Women are being censored because they wish to discuss the politics of gender. I say NO. Who wants to join me?

999 replies

Beachcomber · 20/01/2013 19:48

Ok, I'm guessing that many here have heard about Julie Burchill's explosive article defending her friend Suzanne Moore against trans activists.

I'm also guessing that there are a lot of women who don't know that trans activists have been becoming increasingly influential in many areas that affect Women's Rights since the 1980s and 90s. These areas include feminist websites and blogs (such as the F word), feminist meetings and conferences, women's music festivals, in feminist literature and in academia teaching gender studies (a subject that used to be taught as women's studies) and in post-modernist and queer theory circles.

Transactivists call any resistance to their increasing influence and presence in these areas of female interest "transphobic". Discussion of gender identity as an oppressive social construct and as a threat to feminism and women's rights is also considered transphobic. Consequently, discussion of women as being a political class of people oppressed due to our sex and our reproductive capacity is becoming harder and harder for feminists to have without being accused of transphobia and bigotry. This is very very concerning.

Numerous women have been threatened or silenced by these people (for example they have been no platformed and/or picketed at feminist events or attacked and threatened after writing articles or essays discussing gender identity).

Let me be very clear that this discussion is about transactivists and people who threaten others into silence. It is not about transpeople in general (some of whom have stated that they are afraid to get involved in the controversy).

In my opinion, no matter which side of the gender identity debate one stands on, surely we can all agree that debate should be allowed to take place. One side cannot be allowed to shout down, threaten and silence the other.

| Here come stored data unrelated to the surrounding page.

-- ==== Sys2Proof/Laws/KeepsModes.lean ====
section
/-! SUPPORT. What the definitions of Sys2Proof/Machine/Modes.lean keep: one lemma each, in the terms of `Keeps`. -/

namespace Sys2Proof.Machine

open Sys2Proof

theorem State.lcGo_keeps {s0 : State} {p1 : Machine.State} {p2 : Nat} (hp1 : Keeps s0 (p1)) : Keeps s0 (@State.lcGo p1 p2) := by
  unfold State.lcGo
  extract_lets +onlyGivenNames -merge -underBinder x1
  have h2 : Keeps s0 (x1) := by
    unfold x1
    refine State.mark_keeps ?_
    · refine State.zeroKeys_keeps ?_
      · refine State.wipeCistern_keeps ?_
        · refine State.endLeases_keeps ?_
          · refine State.unmark_keeps ?_
            · refine State.clearOrders_keeps ?_
              · exact hp1
  clear_value x1
  apply keeps_gen x1 h2
  clear h2
  intro x1 h2
  exact keeps_upd h2 rfl rfl rfl rfl rfl rfl rfl rfl rfl rfl rfl rfl (.inl rfl)

theorem State.lcCmd_keeps {s0 : State} {p1 : Machine.State} {p2 : Nat} {p3 : Nat} (hp1 : Keeps s0 (p1)) : Keeps s0 (@State.lcCmd p1 p2 p3) := by
  unfold State.lcCmd
  refine keeps_ite (fun _ => ?_) (fun _ => ?_)
  · refine State.mark_keeps ?_
    · exact hp1
  · split
    · refine State.wr_keeps ?_
      · exact hp1
    · refine State.lcGo_keeps ?_
      · exact hp1

theorem execLcChangeRetired_keeps {s0 : State} {p1 : Machine.State} (hp1 : Keeps s0 (p1)) : KeepsO s0 (@execLcChangeRetired p1) := by
  unfold execLcChangeRetired
  refine keepsO_next ?_
  refine State.lcCmd_keeps ?_
  · exact hp1

theorem State.startKeys_keeps {s0 : State} {p1 : Machine.State} (hp1 : Keeps s0 (p1)) : Keeps s0 (@State.startKeys p1) := by
  unfold State.startKeys
  extract_lets +onlyGivenNames -merge -underBinder x1
  try clear_value x1
  extract_lets +onlyGivenNames -merge -underBinder x2
  have h3 : Keeps s0 (x2) := by
    unfold x2
    refine State.writeKey_keeps ?_
    · exact hp1
  clear_value x2
  apply keeps_gen x2 h3
  clear h3
  intro x2 h3
  extract_lets +onlyGivenNames -merge -underBinder x4
  have h5 : Keeps s0 (x4) := by
    unfold x4
    refine State.setReg_keeps ?_
    · exact h3
  clear_value x4
  apply keeps_gen x4 h5
  clear h5
  intro x4 h5
  extract_lets +onlyGivenNames -merge -underBinder y7 x6
  try clear_value y7
  have h8 : Keeps s0 (x6) := by
    unfold x6
    exact keeps_upd h5 rfl rfl rfl rfl rfl rfl rfl rfl rfl rfl rfl rfl (.inl rfl)
  clear_value x6
  apply keeps_gen x6 h8
  clear h8
  intro x6 h8
  refine keeps_foldl ?_ (fun a x ha => ?_)
  · exact h8
  · skip
    refine State.writeKey_keeps ?_
    · exact ha

theorem State.mainReset_keeps {s0 s : State} {warm : Bool} {mode : Nat} (h : Keeps s0 s) : Keeps s0 (s.mainReset warm mode) := by
  have hd : Keeps s0 s.draw.2 := State.draw_keeps h
  unfold State.mainReset
  split
  rename_i w s1 he
  have h1 : Keeps s0 s1 := keeps_of_eq he hd
  refine State.unmark_keeps ?_
  have ht : ∀ (t : State), (TablesCanonical s1 → TablesCanonical t) → t.pending = s1.pending → t.chip = s1.chip.afterReset s.tick.toNat → t.pools = [] →
      t.tide.queue = [] → t.levee = s1.levee → t.delta.learn = [] → t.culvert.poison = [] → (s1.log.held = none → t.log.held = none) →
      Keeps s0 t := by
    intro t k a b c d e f g l
    refine ⟨a.trans h1.pending, ?_, ?_, ?_, fun _ => ?_, fun x => k (h1.tables x), fun x => ⟨?_, ?_, ?_, ?_⟩, fun x => l (h1.held x)⟩
    · rw [b]; exact h1.mFuses
    · rw [b]; exact h1.cFuses
    · rw [b]; exact h1.tFuses
    · show Memory.wf t.pools = true
      rw [c]; rfl
    · rw [d]; exact Nat.zero_le _
    · rw [e]; exact (h1.bounded x).tamper
    · rw [f]; exact Nat.zero_le _
    · rw [g]; exact Nat.zero_le _
  refine keeps_ite (fun _ => State.wr_keeps (State.wr_keeps ?_)) (fun _ => ?_)
  all_goals
    refine State.wr_keeps (State.wr_keeps (State.wr_keeps ?_))
    exact ht _ (fun x => ⟨Tbl.rising_filter _ x.1, trivial, trivial⟩) rfl rfl rfl rfl rfl rfl rfl
      (fun x => by cases warm <;> first | rfl | exact x)

theorem State.deviceReset_keeps {s0 : State} {p1 : Machine.State} (hp1 : Keeps s0 (p1)) : Keeps s0 (@State.deviceReset p1) := by
  unfold State.deviceReset
  refine keeps_ite (fun _ => ?_) (fun _ => ?_)
  · exact hp1
  · refine State.mainReset_keeps ?_
    · exact hp1

theorem State.modeGo_keeps {s0 : State} {p1 : Machine.State} {p2 : Nat} (hp1 : Keeps s0 (p1)) : Keeps s0 (@State.modeGo p1 p2) := by
  unfold State.modeGo
  refine keeps_ite (fun _ => ?_) (fun _ => ?_)
  · refine State.deviceReset_keeps ?_
    · refine State.unmark_keeps ?_
      · exact hp1
  · refine keeps_ite (fun _ => ?_) (fun _ => ?_)
    · refine State.mark_keeps ?_
      · exact hp1
    · refine State.wr_keeps ?_
      · refine State.enterMode_keeps ?_
        · exact hp1

theorem State.modeCmd_keeps {s0 : State} {p1 : Machine.State} {p2 : Nat} (hp1 : Keeps s0 (p1)) : Keeps s0 (@State.modeCmd p1 p2) := by
  unfold State.modeCmd
  refine keeps_ite (fun _ => ?_) (fun _ => ?_)
  · refine State.mark_keeps ?_
    · exact hp1
  · extract_lets +onlyGivenNames -merge -underBinder x1
    have h2 : Keeps s0 (x1) := by
      unfold x1
      refine State.wr_keeps ?_
      · exact hp1
    clear_value x1
    apply keeps_gen x1 h2
    clear h2
    intro x1 h2
    split
    · refine State.wr_keeps ?_
      · exact h2
    · refine State.modeGo_keeps ?_
      · exact h2

theorem State.hifReset_keeps {s0 : State} {p1 : Machine.State} (hp1 : Keeps s0 (p1)) : Keeps s0 (@State.hifReset p1) := by
  unfold State.hifReset
  extract_lets +onlyGivenNames -merge -underBinder x1
  have h2 : Keeps s0 (x1) := by
    unfold x1
    refine keeps_foldl ?_ (fun a x ha => ?_)
    · exact hp1
    · skip
      refine State.unmark_keeps ?_
      · refine State.wr_keeps ?_
        · refine State.setReg_keeps ?_
          · refine State.unmark_keeps ?_
            · refine State.setRing_keeps ?_
              · exact ha
  clear_value x1
  apply keeps_gen x1 h2
  clear h2
  intro x1 h2
  extract_lets +onlyGivenNames -merge -underBinder x3
  have h4 : Keeps s0 (x3) := by
    unfold x3
    refine keeps_foldl ?_ (fun a x ha => ?_)
    · exact h2
    · skip
      split
      · extract_lets +onlyGivenNames -merge -underBinder x5
        try clear_value x5
        refine State.setThread_keeps ?_
        · exact ha
      · exact ha
  clear_value x3
  apply keeps_gen x3 h4
  clear h4
  intro x3 h4
  extract_lets +onlyGivenNames -merge -underBinder x6
  try clear_value x6
  exact keeps_upd h4 rfl rfl rfl rfl rfl rfl rfl rfl rfl rfl rfl rfl (.inl rfl)

theorem execDebugReq_keeps {s0 : State} {p1 : Machine.State} (hp1 : Keeps s0 (p1)) : KeepsO s0 (@execDebugReq p1) := by
  unfold execDebugReq
  refine keepsO_ite (fun _ => ?_) (fun _ => ?_)
  · refine keepsO_next ?_
    refine State.mark_keeps ?_
    · exact hp1
  · refine keepsO_next ?_
    refine State.mark_keeps ?_
    · exact hp1

theorem execDebugClose_keeps {s0 : State} {p1 : Machine.State} (hp1 : Keeps s0 (p1)) : KeepsO s0 (@execDebugClose p1) := by
  unfold execDebugClose
  refine keepsO_ite (fun _ => ?_) (fun _ => ?_)
  · refine keepsO_next ?_
    exact hp1
  · refine keepsO_next ?_
    refine State.unmark_keeps ?_
    · exact hp1

theorem execModecmdLockdownExit_keeps {s0 : State} {p1 : Machine.State} (hp1 : Keeps s0 (p1)) : KeepsO s0 (@execModecmdLockdownExit p1) := by
  unfold execModecmdLockdownExit
  refine keepsO_next ?_
  refine State.modeCmd_keeps ?_
  · exact hp1

theorem execGblResetDevice_keeps {s0 : State} {p1 : Machine.State} (hp1 : Keeps s0 (p1)) : KeepsO s0 (@execGblResetDevice p1) := by
  unfold execGblResetDevice
  refine keepsO_next ?_
  refine State.deviceReset_keeps ?_
  · exact hp1

theorem execModecmdInvalid_keeps {s0 : State} {p1 : Fin 16} {p2 : Machine.State} (hp2 : Keeps s0 (p2)) : KeepsO s0 (@execModecmdInvalid p1 p2) := by
  unfold execModecmdInvalid
  refine keepsO_ite (fun _ => ?_) (fun _ => ?_)
  · refine keepsO_next ?_
    exact hp2
  · refine keepsO_next ?_
    refine State.modeCmd_keeps ?_
    · exact hp2

theorem execResetNPulse_keeps {s0 : State} {p1 : Machine.State} (hp1 : Keeps s0 (p1)) : KeepsO s0 (@execResetNPulse p1) := by
  unfold execResetNPulse
  refine keepsO_next ?_
  refine State.deviceReset_keeps ?_
  · exact hp1

theorem execModecmdClearMaintenance_keeps {s0 : State} {p1 : Machine.State} (hp1 : Keeps s0 (p1)) : KeepsO s0 (@execModecmdClearMaintenance p1) := by
  unfold execModecmdClearMaintenance
  refine keepsO_next ?_
  refine State.modeCmd_keeps ?_
  · exact hp1

theorem State.resetExpiry_keeps {s0 : State} {p1 : Machine.State} (hp1 : Keeps s0 (p1)) : Keeps s0 (@State.resetExpiry p1) := by
  unfold State.resetExpiry
  extract_lets +onlyGivenNames -merge -underBinder x1
  try clear_value x1
  extract_lets +onlyGivenNames -merge -underBinder x2
  have h3 : Keeps s0 (x2) := by
    unfold x2
    refine keeps_foldl ?_ (fun a x ha => ?_)
    · exact hp1
    · skip
      refine keeps_ite (fun _ => ?_) (fun _ => ?_)
      · refine State.endKey_keeps ?_
        · exact ha
      · exact ha
  clear_value x2
  apply keeps_gen x2 h3
  clear h3
  intro x2 h3
  refine State.cancelSwitches_keeps ?_
  · refine State.sweepAll_keeps ?_
    · exact h3

theorem execProductionTestFuseProgram_keeps {s0 s : State} (h : Keeps s0 s) :
    KeepsO s0 (execProductionTestFuseProgram s) := by
  unfold execProductionTestFuseProgram
  refine keepsO_ite (fun _ => ?_) (fun _ => h)
  exact ⟨h.pending, Fin.le_last _, h.cFuses, h.tFuses, h.pools, h.tables, fun x => ⟨(h.bounded x).events, (h.bounded x).tamper, (h.bounded x).learn, (h.bounded x).poison⟩, h.held⟩

theorem execModecmdService_keeps {s0 : State} {p1 : Machine.State} (hp1 : Keeps s0 (p1)) : KeepsO s0 (@execModecmdService p1) := by
  unfold execModecmdService
  refine keepsO_next ?_
  refine State.modeCmd_keeps ?_
  · exact hp1

theorem State.clearReg_keeps {s0 : State} {p1 : Machine.State} {p2 : Reg} {p3 : Nat} (hp1 : Keeps s0 (p1)) : Keeps s0 (@State.clearReg p1 p2 p3) := by
  unfold State.clearReg
  refine keeps_foldl ?_ (fun a x ha => ?_)
  · exact hp1
  · skip
    refine State.setReg_keeps ?_
    · exact ha

theorem State.pocFail_keeps {s0 : State} {p1 : Machine.State} {p2 : Nat} {p3 : Nat} (hp1 : Keeps s0 (p1)) : Keeps s0 (@State.pocFail p1 p2 p3) := by
  unfold State.pocFail
  refine State.wr_keeps ?_
  · refine State.wr_keeps ?_
    · refine State.mark_keeps ?_
      · exact hp1

theorem State.pocDone_keeps {s0 : State} {p1 : Machine.State} (hp1 : Keeps s0 (p1)) : Keeps s0 (@State.pocDone p1) := by
  unfold State.pocDone
  extract_lets +onlyGivenNames -merge -underBinder x1
  have h2 : Keeps s0 (x1) := by
    unfold x1
    refine State.mark_keeps ?_
    · exact hp1
  clear_value x1
  apply keeps_gen x1 h2
  clear h2
  intro x1 h2
  extract_lets +onlyGivenNames -merge -underBinder x3
  try clear_value x3
  refine keeps_ite (fun _ => ?_) (fun _ => ?_)
  · refine State.pocFail_keeps ?_
    · exact h2
  · refine keeps_ite (fun _ => ?_) (fun _ => ?_)
    · refine State.enterMode_keeps ?_
      · exact h2
    · refine keeps_ite (fun _ => ?_) (fun _ => ?_)
      · refine State.enterMode_keeps ?_
        · exact h2
      · refine keeps_ite (fun _ => ?_) (fun _ => ?_)
        · refine State.enterMode_keeps ?_
          · exact h2
        · refine keeps_ite (fun _ => ?_) (fun _ => ?_)
          · refine State.enterMode_keeps ?_
            · exact h2
          · refine keeps_ite (fun _ => ?_) (fun _ => ?_)
            · refine State.mark_keeps ?_
              · refine State.enterMode_keeps ?_
                · exact h2
            · refine State.enterMode_keeps ?_
              · exact h2

theorem Memory.wfFrom_filter {lo : Nat} {m : List Host.Cell} (p : Host.Cell → Bool) (h : Memory.wfFrom lo m = true) :
    Memory.wfFrom lo (m.filter p) = true := by
  induction m generalizing lo with
  | nil => rfl
  | cons c t ih =>
    obtain ⟨k, v⟩ := c
    simp only [Memory.wfFrom, Bool.and_eq_true, decide_eq_true_eq] at h
    simp only [List.filter_cons]
    split
    · simp only [Memory.wfFrom, Bool.and_eq_true, decide_eq_true_eq]; exact ⟨h.1, ih h.2⟩
    · exact ih (Memory.wfFrom_mono h.2 (by omega))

The recent events are not just about differing opinions on gender identity though (or I wouldn't be bothering to post this), they are about women's right to talk about and identify sex based oppression and male supremacy, and therefore to fight against sex based oppression and male supremacy. And that is why this is an important if not vital issue for women's rights.

I think women's rights politics are reaching a pivotal moment - a moment in which we must stand up for our right to discuss our status as second class citizens as a result of the biological fact that we are female. If we can't discuss it, we don't have much hope of fighting it.

bugbrennan.com/2013/01/19/for-every-one-of-us-you-silence-100-more-will-rise-to-take-her-place/

To summarise the link - a well known and influential feminist blogger has been censored for discussing the issues outlined above. She is not the first woman to be silenced by these people. I think it is about time we stood up to them.

Thanks for reading.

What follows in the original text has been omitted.